WHAT TO DO:
Repeat the records below verbatim.

DATA SHOWN:
━━━━━━━━━━━━━━━━━━━━━━━━━━━━━━

/-- R39, R57, R69, R70, R71, R72, R376, R434: the input path: a sampled change of an enabled channel starts its glitch filter of FILT ticks; one that lasts
becomes LEVEL, counts in EDGECNT and is captured 3 ticks later where CAPCFG selects it, one that does not counts in FILTCNT; a capture
loads CAPA, CAPB and CAPINFO and enters the FIFO behind the pops of its tick, where a full FIFO drops the oldest or the new entry by
FIFOPOL, and one within 16 ticks of the last only raises CLOSE. A level that the pin's own driver makes is sampled too, both pads' delay
(32 to 64 fine units) after its physical place and at most 2 ticks after the tick of that; under LCLK counting it falls at an LCLK edge. The pin
of a bank that is absent is not sampled.
The model's choices that it rests on: log entries 10, 17, 20, 32. -/
def Obligations.ChannelInput : Prop := ∀ (s : State) (n : Fin 96) (level : Bool) (fine : BitVec 5),
  let filt := s.samples (s.wasFl (chOff n CH.CAPCFG) 8 8)
  let edge := s.wasFl (chOff n CH.CAPCFG) 0 2
  let picks (l : Bool) : Prop := edge = 2 ∨ (edge = 0 ∧ l = true) ∨ (edge = 1 ∧ l = false)
  let seen : Prop := pinUsable s n = true ∧ sampleWaits s = false ∧ s.ch[n].pin ≠ level
  (seen → chEn s n = true → s.ch[n].filt = none → s.ch[n].level ≠ level →
    Answers (.inputEdgeSampled n level fine) s (fun t => t.ch[n].pin = level ∧ t.ch[n].level = s.ch[n].level
      ∧ (∃ e, t.ch[n].filt = some e ∧ e.level = level) ∧ ⟨s.ticks + filt, .glitchFilterExpiry n⟩ ∈ t.agenda))
  ∧ (seen → chEn s n = true → s.ch[n].filt.isSome = true → Answers (.inputEdgeSampled n level fine) s (fun t =>
      t.ch[n].pin = level ∧ t.ch[n].level = s.ch[n].level ∧ ⟨s.ticks, .glitchFilterExpiry n⟩ ∈ t.agenda))
  ∧ (seen → chEn s n = false → Answers (.inputEdgeSampled n level fine) s (fun t =>
      t.ch[n].pin = level ∧ t.ch[n].level = level))
  ∧ (∀ e, s.ch[n].filt = some e → s.ch[n].pin = e.level → Answers (.glitchFilterExpiry n) s (fun t =>
      t.ch[n].level = e.level ∧ t.ch[n].filt = none ∧ t.rd (chOff n CH.EDGECNT) = s.rd (chOff n CH.EDGECNT) + 1
      ∧ (picks e.level → t.ch[n].caps = s.ch[n].caps ++ [e] ∧ ⟨s.ticks + s.samples 3, .capture n⟩ ∈ t.agenda)))
  ∧ (∀ e, s.ch[n].filt = some e → s.ch[n].pin ≠ e.level → Answers (.glitchFilterExpiry n) s (fun t =>
      t.fl (chOff n CH.FILTCNT) 0 16 = min 65535 (s.fl (chOff n CH.FILTCNT) 0 16 + 1) ∧ t.ch[n].level = s.ch[n].level
      ∧ t.ch[n].filt = none))
  ∧ (∀ e rest, s.ch[n].caps = e :: rest →
      let time := e.coarse.toNat * 32 + e.fine
      let close : Prop := s.tbclk = true ∧ ∃ l, s.ch[n].lastTs = some l ∧ e.real < l + 16 * 32
      (close → Answers (.capture n) s (fun t => t.bt (chOff n CH.EVT) 11 = true ∧ t.rd (chOff n CH.CAPA) = s.rd (chOff n CH.CAPA)
        ∧ t.ch[n].fifo = s.ch[n].fifo))
      ∧ (¬close → Answers (.capture n) s (fun t => t.rd (chOff n CH.CAPA) = BitVec.ofNat 32 (time / 32) ∧ t.rd (chOff n CH.CAPB) = e.count
        ∧ t.fl (chOff n CH.CAPINFO) 0 5 = time % 32 ∧ t.bt (chOff n CH.CAPINFO) 8 = e.level
        ∧ t.fl (chOff n CH.CAPINFO) 16 16 = (s.fl (chOff n CH.CAPINFO) 16 16 + 1) % 65536
        ∧ t.bt (chOff n CH.EVT) 6 = true ∧ t.ch[n].lastTs = some e.real
        ∧ (s.ticks, Later.fifoPush n ⟨BitVec.ofNat 32 (time / 32), time % 32, e.level, e.count.toNat % 65536⟩) ∈ t.later)))
  ∧ (∀ f, s.ch[n].fifo.length < 8 → fifoPush s n f = s.updCh n (fun c => { c with fifo := s.ch[n].fifo ++ [f] }))
  ∧ (∀ f, 8 ≤ s.ch[n].fifo.length → (fifoPush s n f).bt (chOff n CH.EVT) 7 = true
      ∧ (fifoPush s n f).fl (chOff n CH.FIFOSTAT) 8 8 = min 255 (s.fl (chOff n CH.FIFOSTAT) 8 8 + 1)
      ∧ (fifoPush s n f).ch[n].fifo = (if s.bt (chOff n CH.CAPCFG) 16 then s.ch[n].fifo.tail ++ [f] else s.ch[n].fifo))
  ∧ (∀ l cause at_ dt, pinUsable s n = true → padOf s n = (true, l) → (s.ch[n].padDrv, s.ch[n].padLvl) ≠ (true, l) →
      let place := (s.ticks + dt) * 32 + (if s.tbclk then at_ else s.fofs) - s.fofs
      (updPad s n cause at_ dt).ch[n].padDrv = true ∧ (updPad s n cause at_ dt).ch[n].padLvl = l ∧ (updPad s n cause at_ dt).ch[n].padAt = place
      ∧ ∃ d, 32 ≤ d ∧ d ≤ 64 ∧
        let u := min (place + d) ((place / 32 + 2) * 32)
        (s.tbclk = true → ⟨s.ticks + ((u + 31) / 32 - s.ticks), .inputEdgeSampled n l (BitVec.ofNat 5 (u % 32))⟩ ∈ (updPad s n cause at_ dt).agenda)
        ∧ (s.tbclk = false → ∃ j, ⟨s.ticks + (s.edgeTick (j + 1) - s.ticks), .inputEdgeSampled n l 0⟩ ∈ (updPad s n cause at_ dt).agenda))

━━━━━━━━━━━━━━━━━━━━━━━━━━━━━━

ANSWER FOR THIS EXERCISE:
/-- R39, R57, R69, R70, R71, R72, R376, R434: the input path: a sampled change of an enabled channel starts its glitch filter of FILT ticks; one that lasts
becomes LEVEL, counts in EDGECNT and is captured 3 ticks later where CAPCFG selects it, one that does not counts in FILTCNT; a capture
loads CAPA, CAPB and CAPINFO and enters the FIFO behind the pops of its tick, where a full FIFO drops the oldest or the new entry by
FIFOPOL, and one within 16 ticks of the last only raises CLOSE. A level that the pin's own driver makes is sampled too, both pads' delay
(32 to 64 fine units) after its physical place and at most 2 ticks after the tick of that; under LCLK counting it falls at an LCLK edge. The pin
of a bank that is absent is not sampled.
The model's choices that it rests on: log entries 10, 17, 20, 32. -/
def Obligations.ChannelInput : Prop := ∀ (s : State) (n : Fin 96) (level : Bool) (fine : BitVec 5),
  let filt := s.samples (s.wasFl (chOff n CH.CAPCFG) 8 8)
  let edge := s.wasFl (chOff n CH.CAPCFG) 0 2
  let picks (l : Bool) : Prop := edge = 2 ∨ (edge = 0 ∧ l = true) ∨ (edge = 1 ∧ l = false)
  let seen : Prop := pinUsable s n = true ∧ sampleWaits s = false ∧ s.ch[n].pin ≠ level
  (seen → chEn s n = true → s.ch[n].filt = none → s.ch[n].level ≠ level →
    Answers (.inputEdgeSampled n level fine) s (fun t => t.ch[n].pin = level ∧ t.ch[n].level = s.ch[n].level
      ∧ (∃ e, t.ch[n].filt = some e ∧ e.level = level) ∧ ⟨s.ticks + filt, .glitchFilterExpiry n⟩ ∈ t.agenda))
  ∧ (seen → chEn s n = true → s.ch[n].filt.isSome = true → Answers (.inputEdgeSampled n level fine) s (fun t =>
      t.ch[n].pin = level ∧ t.ch[n].level = s.ch[n].level ∧ ⟨s.ticks, .glitchFilterExpiry n⟩ ∈ t.agenda))
  ∧ (seen → chEn s n = false → Answers (.inputEdgeSampled n level fine) s (fun t =>
      t.ch[n].pin = level ∧ t.ch[n].level = level))
  ∧ (∀ e, s.ch[n].filt = some e → s.ch[n].pin = e.level → Answers (.glitchFilterExpiry n) s (fun t =>
      t.ch[n].level = e.level ∧ t.ch[n].filt = none ∧ t.rd (chOff n CH.EDGECNT) = s.rd (chOff n CH.EDGECNT) + 1
      ∧ (picks e.level → t.ch[n].caps = s.ch[n].caps ++ [e] ∧ ⟨s.ticks + s.samples 3, .capture n⟩ ∈ t.agenda)))
  ∧ (∀ e, s.ch[n].filt = some e → s.ch[n].pin ≠ e.level → Answers (.glitchFilterExpiry n) s (fun t =>
      t.fl (chOff n CH.FILTCNT) 0 16 = min 65535 (s.fl (chOff n CH.FILTCNT) 0 16 + 1) ∧ t.ch[n].level = s.ch[n].level
      ∧ t.ch[n].filt = none))
  ∧ (∀ e rest, s.ch[n].caps = e :: rest →
      let time := e.coarse.toNat * 32 + e.fine
      let close : Prop := s.tbclk = true ∧ ∃ l, s.ch[n].lastTs = some l ∧ e.real < l + 16 * 32
      (close → Answers (.capture n) s (fun t => t.bt (chOff n CH.EVT) 11 = true ∧ t.rd (chOff n CH.CAPA) = s.rd (chOff n CH.CAPA)
        ∧ t.ch[n].fifo = s.ch[n].fifo))
      ∧ (¬close → Answers (.capture n) s (fun t => t.rd (chOff n CH.CAPA) = BitVec.ofNat 32 (time / 32) ∧ t.rd (chOff n CH.CAPB) = e.count
        ∧ t.fl (chOff n CH.CAPINFO) 0 5 = time % 32 ∧ t.bt (chOff n CH.CAPINFO) 8 = e.level
        ∧ t.fl (chOff n CH.CAPINFO) 16 16 = (s.fl (chOff n CH.CAPINFO) 16 16 + 1) % 65536
        ∧ t.bt (chOff n CH.EVT) 6 = true ∧ t.ch[n].lastTs = some e.real
        ∧ (s.ticks, Later.fifoPush n ⟨BitVec.ofNat 32 (time / 32), time % 32, e.level, e.count.toNat % 65536⟩) ∈ t.later)))
  ∧ (∀ f, s.ch[n].fifo.length < 8 → fifoPush s n f = s.updCh n (fun c => { c with fifo := s.ch[n].fifo ++ [f] }))
  ∧ (∀ f, 8 ≤ s.ch[n].fifo.length → (fifoPush s n f).bt (chOff n CH.EVT) 7 = true
      ∧ (fifoPush s n f).fl (chOff n CH.FIFOSTAT) 8 8 = min 255 (s.fl (chOff n CH.FIFOSTAT) 8 8 + 1)
      ∧ (fifoPush s n f).ch[n].fifo = (if s.bt (chOff n CH.CAPCFG) 16 then s.ch[n].fifo.tail ++ [f] else s.ch[n].fifo))
  ∧ (∀ l cause at_ dt, pinUsable s n = true → padOf s n = (true, l) → (s.ch[n].padDrv, s.ch[n].padLvl) ≠ (true, l) →
      let place := (s.ticks + dt) * 32 + (if s.tbclk then at_ else s.fofs) - s.fofs
      (updPad s n cause at_ dt).ch[n].padDrv = true ∧ (updPad s n cause at_ dt).ch[n].padLvl = l ∧ (updPad s n cause at_ dt).ch[n].padAt = place
      ∧ ∃ d, 32 ≤ d ∧ d ≤ 64 ∧
        let u := min (place + d) ((place / 32 + 2) * 32)
        (s.tbclk = true → ⟨s.ticks + ((u + 31) / 32 - s.ticks), .inputEdgeSampled n l (BitVec.ofNat 5 (u % 32))⟩ ∈ (updPad s n cause at_ dt).agenda)
        ∧ (s.tbclk = false → ∃ j, ⟨s.ticks + (s.edgeTick (j + 1) - s.ticks), .inputEdgeSampled n l 0⟩ ∈ (updPad s n cause at_ dt).agenda))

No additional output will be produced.